My husband and I grew up in the Idaho community. We were often called "Jap". We saw signs regularly: "NO JAPS ALLOWED."
One day at the Sand Hollow, Idaho, one-room Community Church my dad and another white farmer had a disagreement. The argument continued as the congregation poured themselves out the front door onto the sand and dirt where all the cars were parked in that sun drenched desert environment. Although no blows were actually exchanged because my dad was carrying my baby sister, a ring of parishioners formed a circle around them as they argued with fists clenched. The almost fist fight was heated with words referring to "JAPs".
We changed churches!
On the other hand, my father was wise enough to invite these racist individuals to coffee and we had this farmer's daughters as baby-sitters.

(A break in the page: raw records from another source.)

-- ==== Sys2Proof/Machine/Core.lean ====
section
/-! DEFINITION. The machine as the host's interface takes it. -/

def Sys2Proof.core : Host.Core :=
  { State := Sys2Proof.Machine.State
    Fault := Sys2Proof.Machine.Fault
    Refusal := Sys2Proof.Machine.Refusal
    step := Sys2Proof.Machine.step
    reset := Sys2Proof.Machine.State.reset }
end

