-- ==== Sys2Proof/Certificates/Slice0/Obligations.lean ====
section
/-! DEFINITION. The statements about the model, for the provers. Where a statement says that a command completes, its
hypotheses are the conditions on the state and the operands under which the spec gives the command its effect. -/

open Sys2Proof Sys2Proof.Machine

/-! ### Instructions of groups -/

/-- R183, R184: the integer and logic instructions write their result in every lane that acts (or in every element of the
tile form, R189), move the group on and change nothing else. -/
def Obligations.IntegerResults : Prop :=
  VecCompletes .iadd intTypes 0b000111100 2 true true false false false satOk (fun f a b _ => narrow f (intVal f.ty a + intVal f.ty b)) ∧
  VecCompletes .isub intTypes 0b000111100 2 true true false false false satOk (fun f a b _ => narrow f (intVal f.ty a - intVal f.ty b)) ∧
  VecCompletes .imul [0, 1] 0b000111100 2 true true false false false (fun _ => true)
    (fun f a b _ => narrow f (intVal f.ty a * intVal f.ty b)) ∧
  VecCompletes .imad [0, 1] 0b000111100 3 true true false false false (fun _ => true)
    (fun f a b c => narrow f (intVal f.ty a * intVal f.ty b + intVal f.ty c)) ∧
  VecCompletes .imin intTypes 0b000111000 2 true true false false false (fun _ => true)
    (fun f a b _ => if intVal f.ty b < intVal f.ty a then b else a) ∧
  VecCompletes .imax intTypes 0b000111000 2 true true false false false (fun _ => true)
    (fun f a b _ => if intVal f.ty a < intVal f.ty b then b else a) ∧
  VecCompletes .and intTypes 0b000111000 2 true true false false false (fun _ => true) (fun _ a b _ => a &&& b) ∧
  VecCompletes .or intTypes 0b000111000 2 true true false false false (fun _ => true) (fun _ a b _ => a ||| b) ∧
  VecCompletes .xor intTypes 0b000111000 2 true true false false false (fun _ => true) (fun _ a b _ => a ^^^ b) ∧
  VecCompletes .not intTypes 0b000001000 1 true false false false false (fun _ => true)
    (fun f a _ _ => 2 ^ intWidth f.ty - 1 - a % 2 ^ intWidth f.ty) ∧
  VecCompletes .shl intTypes 0b000111000 2 true true false true false (fun _ => true)
    (fun f a b _ => a * 2 ^ (b % 256) % 2 ^ intWidth f.ty) ∧
  VecCompletes .shr intTypes 0b000111000 2 true true false true false (fun _ => true)
    (fun f a b _ => ofSigned (intWidth f.ty) (intVal f.ty a / 2 ^ (b % 256))) ∧
  VecCompletes .popc [0, 2] 0 1 false false false false true (fun _ => true)
    (fun _ a _ _ => ((List.range 64).filter fun i => bitAt a i).length) ∧
  VecCompletes .clz [0, 2] 0 1 false false false false true (fun _ => true) (fun f a _ _ => intWidth f.ty - bitLen a)

/-- R183 to R185: SEL takes A or B by predicate C, SETP writes the condition and PLOP the truth table's bit to a predicate. -/
def Obligations.SelectsAndPredicates : Prop :=
  VecCompletes .sel [0, 1, 4, 5, 6] 0b000011000 3 true true true false false (fun _ => true) (fun _ a b p => if p % 2 = 1 then a else b) ∧
  VecCompletes .setp [0, 1, 2, 3, 4] 0b011110000 2 false true false false true
    (fun f => isP f.d && decide (f.bits 62 59 < (if f.ty = 4 then 8 else 6)))
    (fun f a b _ => b2n (if f.ty = 4 then fltCond (f.bits 62 59) a b else intCond f.ty (f.bits 62 59) a b)) ∧
  VecCompletes .plop [0] 0b011111111 3 false false false false false (fun f => isP f.d)
    (fun f a b c => bitsAt (f.bits 62 55) (4 * (a % 2) + 2 * (b % 2) + c % 2) 1)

Because of these experiences, I am not afraid to go to Coeur d'Alene as I have practice in finding the good in others no matter their rhetoric or outside manners. They are human and have grown up with limited defensive practice and they themselves are afraid.

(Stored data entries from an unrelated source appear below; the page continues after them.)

@[simp] theorem Dev.updCtx_core_of (x : Nat) (f : Ctx → Ctx) (j : Nat) : (d.updCtx x f).core j = d.core j := rfl
@[simp] theorem Dev.updCtx_slice_of (x : Nat) (f : Ctx → Ctx) (j : Nat) : (d.updCtx x f).slice j = d.slice j := rfl
@[simp] theorem Dev.updCtx_stack_of (x : Nat) (f : Ctx → Ctx) (j : Nat) : (d.updCtx x f).stack j = d.stack j := rfl
@[simp] theorem Dev.updCtx_queue_of (x : Nat) (f : Ctx → Ctx) (j : Nat) : (d.updCtx x f).queue j = d.queue j := rfl
@[simp] theorem Dev.updCtx_fence_of (x : Nat) (f : Ctx → Ctx) (j : Nat) : (d.updCtx x f).fence j = d.fence j := rfl
@[simp] theorem Dev.updCtx_berth_of (x : Nat) (f : Ctx → Ctx) (j : Nat) : (d.updCtx x f).berth j = d.berth j := rfl
@[simp] theorem Dev.updCtx_stream_of (x : Nat) (f : Ctx → Ctx) (j : Nat) : (d.updCtx x f).stream j = d.stream j := rfl
@[simp] theorem Dev.updCtx_port_of (x : Nat) (f : Ctx → Ctx) (j : Nat) : (d.updCtx x f).port j = d.port j := rfl
@[simp] theorem Dev.updCtx_session_of (x : Nat) (f : Ctx → Ctx) (j : Nat) : (d.updCtx x f).session j = d.session j := rfl

@[simp] theorem Dev.updQueue_core_of (q : Nat) (f : Queue → Queue) (j : Nat) : (d.updQueue q f).core j = d.core j := rfl
@[simp] theorem Dev.updQueue_slice_of (q : Nat) (f : Queue → Queue) (j : Nat) : (d.updQueue q f).slice j = d.slice j := rfl
@[simp] theorem Dev.updQueue_stack_of (q : Nat) (f : Queue → Queue) (j : Nat) : (d.updQueue q f).stack j = d.stack j := rfl
@[simp] theorem Dev.updQueue_ctx_of (q : Nat) (f : Queue → Queue) (j : Nat) : (d.updQueue q f).ctx j = d.ctx j := rfl
@[simp] theorem Dev.updQueue_fence_of (q : Nat) (f : Queue → Queue) (j : Nat) : (d.updQueue q f).fence j = d.fence j := rfl
@[simp] theorem Dev.updQueue_berth_of (q : Nat) (f : Queue → Queue) (j : Nat) : (d.updQueue q f).berth j = d.berth j := rfl
@[simp] theorem Dev.updQueue_stream_of (q : Nat) (f : Queue → Queue) (j : Nat) : (d.updQueue q f).stream j = d.stream j := rfl
@[simp] theorem Dev.updQueue_port_of (q : Nat) (f : Queue → Queue) (j : Nat) : (d.updQueue q f).port j = d.port j := rfl
@[simp] theorem Dev.updQueue_session_of (q : Nat) (f : Queue → Queue) (j : Nat) : (d.updQueue q f).session j = d.session j := rfl

@[simp] theorem Dev.updFence_core_of (n : Nat) (f : Fence → Fence) (j : Nat) : (d.updFence n f).core j = d.core j := rfl
@[simp] theorem Dev.updFence_slice_of (n : Nat) (f : Fence → Fence) (j : Nat) : (d.updFence n f).slice j = d.slice j := rfl
@[simp] theorem Dev.updFence_stack_of (n : Nat) (f : Fence → Fence) (j : Nat) : (d.updFence n f).stack j = d.stack j := rfl
@[simp] theorem Dev.updFence_ctx_of (n : Nat) (f : Fence → Fence) (j : Nat) : (d.updFence n f).ctx j = d.ctx j := rfl
@[simp] theorem Dev.updFence_queue_of (n : Nat) (f : Fence → Fence) (j : Nat) : (d.updFence n f).queue j = d.queue j := rfl
@[simp] theorem Dev.updFence_berth_of (n : Nat) (f : Fence → Fence) (j : Nat) : (d.updFence n f).berth j = d.berth j := rfl
@[simp] theorem Dev.updFence_stream_of (n : Nat) (f : Fence → Fence) (j : Nat) : (d.updFence n f).stream j = d.stream j := rfl
@[simp] theorem Dev.updFence_port_of (n : Nat) (f : Fence → Fence) (j : Nat) : (d.updFence n f).port j = d.port j := rfl
@[simp] theorem Dev.updFence_session_of (n : Nat) (f : Fence → Fence) (j : Nat) : (d.updFence n f).session j = d.session j := rfl

@[simp] theorem Dev.updBerth_core_of (b : Nat) (f : Berth → Berth) (j : Nat) : (d.updBerth b f).core j = d.core j := rfl
@[simp] theorem Dev.updBerth_slice_of (b : Nat) (f : Berth → Berth) (j : Nat) : (d.updBerth b f).slice j = d.slice j := rfl
@[simp] theorem Dev.updBerth_stack_of (b : Nat) (f : Berth → Berth) (j : Nat) : (d.updBerth b f).stack j = d.stack j := rfl
@[simp] theorem Dev.updBerth_ctx_of (b : Nat) (f : Berth → Berth) (j : Nat) : (d.updBerth b f).ctx j = d.ctx j := rfl
@[simp] theorem Dev.updBerth_queue_of (b : Nat) (f : Berth → Berth) (j : Nat) : (d.updBerth b f).queue j = d.queue j := rfl
@[simp] theorem Dev.updBerth_fence_of (b : Nat) (f : Berth → Berth) (j : Nat) : (d.updBerth b f).fence j = d.fence j := rfl
@[simp] theorem Dev.updBerth_stream_of (b : Nat) (f : Berth → Berth) (j : Nat) : (d.updBerth b f).stream j = d.stream j := rfl
@[simp] theorem Dev.updBerth_port_of (b : Nat) (f : Berth → Berth) (j : Nat) : (d.updBerth b f).port j = d.port j := rfl
@[simp] theorem Dev.updBerth_session_of (b : Nat) (f : Berth → Berth) (j : Nat) : (d.updBerth b f).session j = d.session j := rfl

@[simp] theorem Dev.updStream_core_of (n : Nat) (f : Stream → Stream) (j : Nat) : (d.updStream n f).core j = d.core j := rfl
@[simp] theorem Dev.updStream_slice_of (n : Nat) (f : Stream → Stream) (j : Nat) : (d.updStream n f).slice j = d.slice j := rfl
@[simp] theorem Dev.updStream_stack_of (n : Nat) (f : Stream → Stream) (j : Nat) : (d.updStream n f).stack j = d.stack j := rfl
@[simp] theorem Dev.updStream_ctx_of (n : Nat) (f : Stream → Stream) (j : Nat) : (d.updStream n f).ctx j = d.ctx j := rfl
@[simp] theorem Dev.updStream_queue_of (n : Nat) (f : Stream → Stream) (j : Nat) : (d.updStream n f).queue j = d.queue j := rfl
@[simp] theorem Dev.updStream_fence_of (n : Nat) (f : Stream → Stream) (j : Nat) : (d.updStream n f).fence j = d.fence j := rfl
@[simp] theorem Dev.updStream_berth_of (n : Nat) (f : Stream → Stream) (j : Nat) : (d.updStream n f).berth j = d.berth j := rfl
@[simp] theorem Dev.updStream_port_of (n : Nat) (f : Stream → Stream) (j : Nat) : (d.updStream n f).port j = d.port j := rfl
@[simp] theorem Dev.updStream_session_of (n : Nat) (f : Stream → Stream) (j : Nat) : (d.updStream n f).session j = d.session j := rfl

@[simp] theorem Dev.updPort_core_of (p : Nat) (f : Port → Port) (j : Nat) : (d.updPort p f).core j = d.core j := rfl
@[simp] theorem Dev.updPort_slice_of (p : Nat) (f : Port → Port) (j : Nat) : (d.updPort p f).slice j = d.slice j := rfl
@[simp] theorem Dev.updPort_stack_of (p : Nat) (f : Port → Port) (j : Nat) : (d.updPort p f).stack j = d.stack j := rfl
@[simp] theorem Dev.updPort_ctx_of (p : Nat) (f : Port → Port) (j : Nat) : (d.updPort p f).ctx j = d.ctx j := rfl
@[simp] theorem Dev.updPort_queue_of (p : Nat) (f : Port → Port) (j : Nat) : (d.updPort p f).queue j = d.queue j := rfl
@[simp] theorem Dev.updPort_fence_of (p : Nat) (f : Port → Port) (j : Nat) : (d.updPort p f).fence j = d.fence j := rfl
@[simp] theorem Dev.updPort_berth_of (p : Nat) (f : Port → Port) (j : Nat) : (d.updPort p f).berth j = d.berth j := rfl
@[simp] theorem Dev.updPort_stream_of (p : Nat) (f : Port → Port) (j : Nat) : (d.updPort p f).stream j = d.stream j := rfl
@[simp] theorem Dev.updPort_session_of (p : Nat) (f : Port → Port) (j : Nat) : (d.updPort p f).session j = d.session j := rfl

@[simp] theorem Dev.updSession_core_of (n : Nat) (f : Session → Session) (j : Nat) : (d.updSession n f).core j = d.core j := rfl
@[simp] theorem Dev.updSession_slice_of (n : Nat) (f : Session → Session) (j : Nat) : (d.updSession n f).slice j = d.slice j := rfl
@[simp] theorem Dev.updSession_stack_of (n : Nat) (f : Session → Session) (j : Nat) : (d.updSession n f).stack j = d.stack j := rfl
@[simp] theorem Dev.updSession_ctx_of (n : Nat) (f : Session → Session) (j : Nat) : (d.updSession n f).ctx j = d.ctx j := rfl
@[simp] theorem Dev.updSession_queue_of (n : Nat) (f : Session → Session) (j : Nat) : (d.updSession n f).queue j = d.queue j := rfl
@[simp] theorem Dev.updSession_fence_of (n : Nat) (f : Session → Session) (j : Nat) : (d.updSession n f).fence j = d.fence j := rfl
@[simp] theorem Dev.updSession_berth_of (n : Nat) (f : Session → Session) (j : Nat) : (d.updSession n f).berth j = d.berth j := rfl
@[simp] theorem Dev.updSession_stream_of (n : Nat) (f : Session → Session) (j : Nat) : (d.updSession n f).stream j = d.stream j := rfl
@[simp] theorem Dev.updSession_port_of (n : Nat) (f : Session → Session) (j : Nat) : (d.updSession n f).port j = d.port j := rfl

There are various ways to practice the skill of being comfortable to talk and express ourselves with others. My first recommendation is always to invite someone to coffee one-on-one and ask them to talk about their own heritage.
Of course, we teach our children and practice avoiding dangerous situations like negative group dynamics.
Celeste Headlee knows the ingredients of a great conversation: Honesty, brevity, clarity and a healthy amount of listening. In her TED talk, she shares 10 useful rules for having better conversations. She also suggests not avoiding politics and religion at family dinners and other gatherings. "Go out, talk to people, listen to people," she says. "And, most importantly, be prepared to be amazed."